The FIFA Disciplinary Committee has reached a decision in the case related to Luis Suarez of Uruguay following an incident that occurred during the FIFA World Cup match between Italy and Uruguay played on 24 June 2014.

The FIFA Disciplinary Committee has decided that:

The player Luis Suarez is regarded as having breached art. 48 par. 1 lit. d of the FIFA Disciplinary Code (FDC) (assault), and art. 57 of the FDC (an act of unsporting behaviour towards another player).

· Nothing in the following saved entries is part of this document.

-- ==== Sys2Proof/Word.lean ====
section
/-! DEFINITION. The plain word types of the engine (00_scope.md R9, R10): every value is unsigned. -/

namespace Sys2Proof

/-- `byte`: an unsigned 8-bit value (R10). -/
abbrev Byte := BitVec 8

/-- `u16` (R10). -/
abbrev Half := BitVec 16

/-- `u32`, a bus address (`ADDR_WIDTH` = 32, 20_memory.md R50) and a bus word (`BUS_WIDTH` = 32, R57). -/
abbrev Word := BitVec 32

end Sys2Proof
end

The player Luis Suarez is to be suspended for nine (9) official matches. The first match of this suspension is to be served in the upcoming FIFA World Cup fixture between Colombia and Uruguay on 28 June 2014. The remaining match suspensions shall be served in Uruguay's next FIFA World Cup match(es), as long as the team qualifies, and/or in the representative team's subsequent official matches in accordance with art. 38 par. 2a) of the FDC.

The player Luis Suarez is banned from taking part in any kind of football-related activity (administrative, sports or any other) for a period of four (4) months in accordance with art. 22 of the FDC.

A stadium ban is pronounced against the player Luis Suarez in accordance with art. 21 of the FDC as follows: the player Luis Suarez is prohibited from entering the confines of any stadium during the period of the ban (point 3). The player Luis Suarez is prohibited from entering the confines of any stadium in which the representative team of Uruguay is playing while he has to serve the nine-match suspension (point 2).

The player Luis Suarez is ordered to pay a fine in the amount of 100,000 Swiss francs.

The decision was notified to the player and the Uruguayan FA today.